Let's kick the fun off again with Rob Zombie's Halloween, a remake almost nobody asked for, most didn't want, and almost everyone hated. I fucking loved this movie.
Let me start by saying that I'm a HUGE Halloween fan. It is, in my opinion, the best horror movie ever made. It's legitimately scary, especially for a slasher movie, and the atmosphere and general anxiety created by Carpenter's direction is outstanding, especially for an incredibly low budget movie. When they announced Rob Zombie's remake of this beloved classic, most horror fans were not too thrilled. To be fair, almost any movie classic reimagined has been almost universally panned by fans of the originals. Rob Zombie's Halloween is no different.
But here's the thing: The biggest problem most seem to have with remakes are that they are seen as disrespecting of the originals. Movie fans, and horror movie fans especially, are rabid fan bases, and to change something that some of them have built their identities around can be quite jarring at times. However, just because a movie isn't a shot-for-shot remake of the original doesn't mean it doesn't have merit in its own right.
I think the primary reason fans are not pleased with remakes are because they're not looking at them the right way. For most, its all about the comparison to the original, and if its not as good, its a "disrespect to the original". That's simply not fair. These are different movies, often telling a different story, or at least different parts of the story. Sure, if its a shot for shot remake and has much worse acting and direction than the originals, that can be irritating. But for the most part, that isn't what these movies do. They are retellings, plain and simple. Rob Zombie took Halloween and, instead of making a shot for shot remake, he made it a gritty origin story. Gritty reboots get a lot of hate from fans as well, but that doesn't qualify here either. You can't have a gritty reboot of a gritty movie. That just makes it a reboot. It's not like the original Halloween was a story of a happy-go-lucky teenager and her relationships to her friends and parents. It was about a guy who went around killing people to get to his sister. Rob Zombie doesn't take anything away from the original at all; he takes the store and adds to the lore.
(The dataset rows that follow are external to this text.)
theorem legal_storeBit (b : Bit) (now : Micros wUs) (hs : s.state = .receiving) (h : Legal s) :
    Legal (storeBit Config.params b now s) := by
  obtain ⟨hi, code, hlen, hval⟩ := (legal_receiving_iff hs).1 h
  have hphase := storeBit_phase (b := b) (now := now) hs hi
  have hindex : (storeBit Config.params b now s).pulseIndex.toNat = s.pulseIndex.toNat + 1 := pulseIndex_succ hi
  by_cases hlast : s.pulseIndex.toNat + 1 = 32
  · rw [if_pos hlast] at hphase
    exact (legal_frameReady_iff hphase).2 (hindex.trans hlast)
  · rw [if_neg hlast] at hphase
    refine (legal_receiving_iff hphase).2 ⟨by omega, ?_⟩
    rw [hindex, storeBit_codeByte]
    by_cases hfield : 16 ≤ s.pulseIndex.toNat ∧ s.pulseIndex.toNat < 24
    · exact ⟨code ++ [b], by simp; omega, accumulate_append b hval (by omega) (by omega)⟩
    · exact ⟨code, by omega, by rw [accumulate_outside b _ (by omega), hval]⟩

theorem EdgeOutcome.legal {now : Micros wUs} (h : EdgeOutcome Config.params now s t) (hs : Legal s) : Legal t := by
  cases h with
  | ignored => exact hs
  | aborted => exact legal_resetCore Config.params s
  | restarted | abandoned => exact (legal_awaitStart_iff rfl).2 ⟨rfl, rfl⟩
  | recorded phase =>
    obtain ⟨hcode, hindex, -⟩ := (legal_awaitFirst_iff phase).1 hs
    exact (legal_awaitStart_iff rfl).2 ⟨hcode, hindex⟩
  | started phase =>
    obtain ⟨hcode, -⟩ := (legal_awaitStart_iff phase).1 hs
    exact (legal_receiving_iff rfl).2 ⟨by simp, [], by simp, by simp [hcode, codeValue, bitsValue]⟩
  | stored phase b => exact legal_storeBit b now phase hs

theorem legal_of_decoderReset (h : DecoderReset t) : Legal t := by
  obtain ⟨hs, hc, hi, hl⟩ := h
  exact (legal_awaitFirst_iff hs).2 ⟨hc, hi, hl⟩

/-- An edge that lowers the index has reset the decoder: it aborted an attempt, or is the first edge of a new one (R35). -/
theorem EdgeOutcome.of_pulseIndex_lt {now : Micros wUs} (h : EdgeOutcome Config.params now s t) (hs : Legal s)
    (hless : t.pulseIndex.toNat < s.pulseIndex.toNat) :
    t.pulseIndex = 0 ∧ t.codeByte = 0 ∧
      (t.state = .awaitFirst ∧ t.lastEdge = 0 ∨ t.state = .awaitStart ∧ t.lastEdge = now) := by
  cases h with
  | ignored | recorded => exact absurd hless (lt_irrefl _)
  | aborted => exact ⟨rfl, rfl, .inl ⟨rfl, rfl⟩⟩
  | restarted | abandoned => exact ⟨rfl, rfl, .inr ⟨rfl, rfl⟩⟩
  | started phase =>
    obtain ⟨-, hzero⟩ := (legal_awaitStart_iff phase).1 hs
    simp [hzero] at hless
  | stored phase b =>
    obtain ⟨hlt, -⟩ := (legal_receiving_iff phase).1 hs
    rw [storeBit_pulseIndex, pulseIndex_succ hlt] at hless
    omega

/-- Every instruction keeps R31 to R34. -/
theorem EffectOutcome.legal {i : Instr wUs wMs} (h : EffectOutcome Config.params s i t) (hs : Legal s) : Legal t := by
  rcases h.decoder with ⟨now, -, hedge⟩ | ⟨h1, h2, h3, h4⟩ | hreset
  · exact hedge.legal hs
  · exact (legal_congr _ h1 h2 h3 h4).trans hs
  · exact legal_of_decoderReset hreset

theorem legal_powerOnReset (s : State wUs wMs) : Legal (powerOnReset s) := legal_of_decoderReset ⟨rfl, rfl, rfl, rfl⟩

end Sys2Proof.Machine
end

section
/-! PROOF. Edges whose intervals carry bits, one after another: what the decoder holds of them (R33, R120 to R123). -/

namespace Sys2Proof.Machine

variable {wUs wMs : Nat} {s t : State wUs wMs}

/-- The bits of a frame that are stored: those of pulse indices 16 to 23, as far as they have arrived (R62). -/
def codeField (bits : List Bit) : List Bit := (bits.drop 16).take 8

@[simp] theorem codeField_length (bits : List Bit) : (codeField bits).length = min 8 (bits.length - 16) := by
  simp [codeField]

theorem codeField_of_length_le {bits : List Bit} (h : bits.length ≤ 16) : codeField bits = [] :=
  List.eq_nil_of_length_eq_zero (by simp; omega)

theorem codeField_of_length_lt {bits : List Bit} (h : bits.length < 24) : codeField bits = bits.drop 16 :=
  List.take_of_length_le (by simp; omega)

theorem codeField_append_inside {bits : List Bit} (b : Bit) (hlo : 16 ≤ bits.length) (hhi : bits.length < 24) :
    codeField (bits ++ [b]) = codeField bits ++ [b] := by
  rw [codeField_of_length_lt hhi, codeField, List.drop_append_of_le_length hlo, List.take_of_length_le (by simp; omega)]

theorem codeField_append_outside {bits : List Bit} (b : Bit) (h : bits.length < 16 ∨ 24 ≤ bits.length) :
    codeField (bits ++ [b]) = codeField bits := by
  rcases h with h | h
  · rw [codeField_of_length_le h.le, codeField_of_length_le (by simp; omega)]
  · rw [codeField, List.drop_append_of_le_length (by omega), List.take_append_of_le_length (by simp; omega), codeField]

/-- The decoder has received these bits of a frame, and is otherwise as in `s`. -/
structure Received (s : State wUs wMs) (bits : List Bit) (t : State wUs wMs) : Prop where
  state : t.state = if bits.length = 32 then .frameReady else .receiving
  pulseIndex : t.pulseIndex.toNat = bits.length
  codeByte : t.codeByte.toNat = codeValue (codeField bits)
  lastAccepted : t.lastAccepted = s.lastAccepted
  statusQ : t.statusQ = s.statusQ
  trace : t.trace = s.trace

theorem received_nil (h : Legal s) (hs : s.state = .receiving) (hi : s.pulseIndex = 0) : Received s [] s := by
  obtain ⟨-, code, hlen, hval⟩ := (legal_receiving_iff hs).1 h
  have hnil : code = [] := List.eq_nil_of_length_eq_zero (by simpa [hi] using hlen)
  exact ⟨hs, by simp [hi], by rw [hval, hnil]; rfl, rfl, rfl, rfl⟩

theorem Received.legal {bits : List Bit} (h : Received s bits t) (hlen : bits.length ≤ 32) : Legal t := by
  have hphase := h.state
  rcases hlen.lt_or_eq with hlt | heq
  · rw [if_neg hlt.ne] at hphase
    refine (legal_receiving_iff hphase).2 ⟨h.pulseIndex.trans_lt hlt, codeField bits, ?_, h.codeByte⟩
    rw [codeField_length, h.pulseIndex, min_comm]
  · rw [if_pos heq] at hphase
    exact (legal_frameReady_iff hphase).2 (h.pulseIndex.trans heq)

theorem Received.accumulate_eq {bits : List Bit} (h : Received s bits t) (b : Bit) :
    (accumulate Config.params t.pulseIndex b t.codeByte).toNat = codeValue (codeField (bits ++ [b])) := by
  by_cases hfield : 16 ≤ bits.length ∧ bits.length < 24
  · obtain ⟨hlo, hhi⟩ := hfield
    rw [codeField_append_inside b hlo hhi]
    exact accumulate_append b h.codeByte (by rw [h.pulseIndex, codeField_length]; omega) (by rw [codeField_length]; omega)
  · have hout : bits.length < 16 ∨ 24 ≤ bits.length := by omega
    rw [codeField_append_outside b hout, accumulate_outside b _ (by rwa [h.pulseIndex]), h.codeByte]

/-- One more bit is received (R120 to R123). -/
theorem Received.append {bits : List Bit} (h : Received s bits t) (hlen : bits.length < 32) (b : Bit)
    (now : Micros wUs) : Received s (bits ++ [b]) (storeBit Config.params b now (noCommand t)) := by
  have hstate : t.state = .receiving := by rw [h.state, if_neg hlen.ne]
  have hindex : t.pulseIndex.toNat < 32 := h.pulseIndex.trans_lt hlen
  refine ⟨?_, ?_, h.accumulate_eq b, h.lastAccepted, h.statusQ, h.trace⟩
  · rw [storeBit_phase (s := noCommand t) hstate hindex]
    simp [h.pulseIndex]
  · exact (pulseIndex_succ hindex).trans (by simp [h.pulseIndex])

/-- An interval that carries a bit is not stale. -/
theorem stale_of_classBit {w : Nat} {d : BitVec w} {b : Bit} (h : classBit Config.params d = some b) :
    stale Config.params d = false := by
  rw [← Bool.not_eq_true, stale_params]
  rw [classBit_params] at h
  split_ifs at h <;> omega

/-- While bits are received, an edge whose interval carries a bit stores it (R117, R120). -/
theorem effect_edge_of_classBit {now : Micros wUs} {b : Bit} (hs : s.state = .receiving)
    (hle : s.lastEdge.toNat ≤ now.toNat) (hb : classBit Config.params (now - s.lastEdge) = some b) :
    effect Config.params (.edge now) s = storeBit Config.params b now (noCommand s) := by
  have hready : (noCommand s).state ≠ .frameReady := by simp [hs]
  rw [effect, fallingEdge_fresh hready hle (stale_of_classBit hb)]
  simp [edgeByState, hs, receiveBit, elapsed, hb]

/-- From some bits of a frame, edges that carry more of its bits leave them all received. -/
theorem runOps_edges_of_carries {start : State wUs wMs} {edges : List (Micros wUs)} :
    ∀ {s : State wUs wMs} {before bits : List Bit}, Received start before s →
      (before ++ bits).length ≤ 32 → carries s.lastEdge edges bits = true →
      ∃ t, runOps (perform Config.params) (edges.map .edge) s = .next t ∧ Received start (before ++ bits) t ∧
        (edges.getLast?).getD s.lastEdge = t.lastEdge ∧ (edges ≠ [] → t.cmd = none) := by
  induction edges with
  | nil =>
    intro s before bits h _ hc
    obtain rfl : bits = [] := List.eq_nil_of_length_eq_zero (length_eq_of_carries hc).symm
    exact ⟨s, rfl, by rwa [List.append_nil], rfl, fun hne => absurd rfl hne⟩
  | cons now edges ih =>
    intro s before bits h hlen hc
    cases bits with
    | nil => simp [carries] at hc
    | cons b bits =>
      obtain ⟨hle, hb, hrest⟩ := carries_cons.1 hc
      have hlt : before.length < 32 := by simp at hlen; omega
      have hstate : s.state = .receiving := by rw [h.state, if_neg hlt.ne]
      have hfirst : perform Config.params (.edge now) s = .next (storeBit Config.params b now (noCommand s)) := by
        rw [perform_of_legal (h.legal hlt.le), effect_edge_of_classBit hstate hle hb]
      obtain ⟨t, hrun, hrec, hlast, hcmd⟩ :=
        ih (h.append hlt b now) (bits := bits) (by simpa using hlen) hrest
      refine ⟨t, runOps_cons_of_silent hfirst hrun rfl, by simpa using hrec, ?_, fun _ => ?_⟩
      · rw [List.getLast?_cons, Option.getD_some, ← hlast, storeBit_lastEdge]
      · cases edges with
        | nil => cases hrun; rfl
        | cons e es => exact hcmd (by simp)

end Sys2Proof.Machine
end

section
/-! PROOF. The operations of one step (R41), their orders, and the safety of every step (R201). -/

namespace Sys2Proof.Machine

open Sys2Proof.Config (StrobeOrder)

variable {wUs wMs : Nat} {s : State wUs wMs}

/-! ### Orders of the operations -/

/-- The permutations of three lists of at most one element each are their six concatenations. -/
theorem perm_append_append_iff {α : Type} {a b c ops : List α} (ha : a = [] ∨ ∃ x, a = [x])
    (hb : b = [] ∨ ∃ x, b = [x]) (hc : c = [] ∨ ∃ x, c = [x]) : ops.Perm (a ++ b ++ c) ↔
      ops = a ++ b ++ c ∨ ops = a ++ c ++ b ∨ ops = b ++ a ++ c ∨ ops = b ++ c ++ a ∨ ops = c ++ a ++ b ∨
        ops = c ++ b ++ a := by
  rw [← List.mem_permutations']
  rcases ha with rfl | ⟨x, rfl⟩ <;> rcases hb with rfl | ⟨y, rfl⟩ <;> rcases hc with rfl | ⟨z, rfl⟩ <;>
    simp [List.permutations'] <;> tauto

theorem edgeOps_eq_nil_or_singleton (p : Ports wUs wMs) : edgeOps p = [] ∨ ∃ i, edgeOps p = [i] := by
  unfold edgeOps; split <;> simp

theorem pollOps_eq_nil_or_singleton (p : Ports wUs wMs) : pollOps p = [] ∨ ∃ i, pollOps p = [i] := by
  unfold pollOps; split <;> simp

theorem resetOps_eq_nil_or_singleton (p : Ports wUs wMs) : resetOps p = [] ∨ ∃ i, resetOps p = [i] := by
  unfold resetOps; split <;> simp

/-- The orders of a step are exactly the orders of the operations of its strobes (R41). -/
theorem exists_strobeOps_eq_iff (p : Ports wUs wMs) (ops : List (Instr wUs wMs)) :
    (∃ o, strobeOps o p = ops) ↔ ops.Perm (edgeOps p ++ pollOps p ++ resetOps p) := by
  rw [perm_append_append_iff (edgeOps_eq_nil_or_singleton p) (pollOps_eq_nil_or_singleton p)
    (resetOps_eq_nil_or_singleton p)]
  constructor
  · rintro ⟨o, rfl⟩
    cases o <;> simp [strobeOps]
  · rintro (rfl | rfl | rfl | rfl | rfl | rfl)
    · exact ⟨.edgePollReset, rfl⟩
    · exact ⟨.edgeResetPoll, rfl⟩
    · exact ⟨.pollEdgeReset, rfl⟩
    · exact ⟨.pollResetEdge, rfl⟩
    · exact ⟨.resetEdgePoll, rfl⟩
    · exact ⟨.resetPollEdge, rfl⟩

theorem strobeOps_perm (o : StrobeOrder) (p : Ports wUs wMs) :
    (strobeOps o p).Perm (edgeOps p ++ pollOps p ++ resetOps p) := (exists_strobeOps_eq_iff p _).1 ⟨o, rfl⟩

theorem stepOps_of_ne_nil {o : StrobeOrder} {p : Ports wUs wMs} (h : strobeOps o p ≠ []) : stepOps o p = strobeOps o p := by
  unfold stepOps
  split
  · exact absurd ‹_› h
  · exact (‹strobeOps o p = _›).symm

theorem stepOps_of_nil {o : StrobeOrder} {p : Ports wUs wMs} (h : strobeOps o p = []) : stepOps o p = [.idle] := by
  rw [stepOps, h]

/-- With a strobe set, there is an operation. -/
theorem strobeOps_ne_nil {p : Ports wUs wMs} (o : StrobeOrder)
    (h : p.edgeValid = true ∨ p.pollValid = true ∨ p.resetReq = true) : strobeOps o p ≠ [] := by
  intro hnil
  have hperm := strobeOps_perm o p
  rw [hnil] at hperm
  have hempty := hperm.symm.eq_nil
  rcases h with h | h | h <;> simp [edgeOps, pollOps, resetOps, h] at hempty

/-- One strobe alone is its operation (R41). -/
theorem stepOps_of_single {p : Ports wUs wMs} {i : Instr wUs wMs} (o : StrobeOrder)
    (h : edgeOps p ++ pollOps p ++ resetOps p = [i]) : stepOps o p = [i] := by
  have hone : strobeOps o p = [i] := List.perm_singleton.1 (h ▸ strobeOps_perm o p)
  rw [stepOps_of_ne_nil (by simp [hone]), hone]

/-- No strobe is IDLE (R41). -/
theorem stepOps_of_no_strobe {p : Ports wUs wMs} (o : StrobeOrder) (he : p.edgeValid = false) (hp : p.pollValid = false)
    (hr : p.resetReq = false) : stepOps o p = [.idle] := by
  refine stepOps_of_nil (List.Perm.eq_nil (l := strobeOps o p) ?_)
  simpa [edgeOps, pollOps, resetOps, he, hp, hr] using strobeOps_perm o p

/-! ### What a step runs -/

theorem nextInput_nil (h : s.inputs = []) : nextInput s = .ports (withoutStrobes s.ports) := by rw [nextInput, h]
And that leads us to the biggest reason why I loved his version of Halloween: It's not just a reboot; it's a sequel. Sequels don't carry the same hatred that reboots do, but I really don't understand why. If you have a problem with things adding to or taking away from the originals, why would you ever make or watch a sequel? It's the same damn thing. Sure, Zombie's Halloween goes back to the beginning (so maybe more of a prequel), but it gives you a deeper understanding of why Michael Myers is the way he is. Some fans hated this aspect, but I really enjoyed it. There's not much that's scarier to me than someone who is, as Loomis put it, simply evil. A lot of fans mentioned Myers' rough upbringing as explaining away his psychosis, and saying that he was a product of his environment instead of a plain-old psycopath. But that's not the case at all. Sure, he had a rough childhood. But the first scene shows him killing his pet rat. That's one of the first signs of a serial killer. He also later murders his step-dad. He beats another kid to death. He goes to a mental hospital and kills a nurse and some orderlies, and then, during his escape, brutally murders his only friend in the hospital. This isn't a broken man; this is an evil man. And that, to me, is why Zombie's version doesn't take away from the lore, it adds to it.
Plus, Danielle Harris is fucking hot. So there's that.
|Daniell Harris, being hot.|
Bottom Line: Don't expect the original, you will be disappointed. View it through a different lens, however, and it's really quite fantastic. Definitely worth a watch, see if you agree. If not, watch the new Star Wars. More on that later.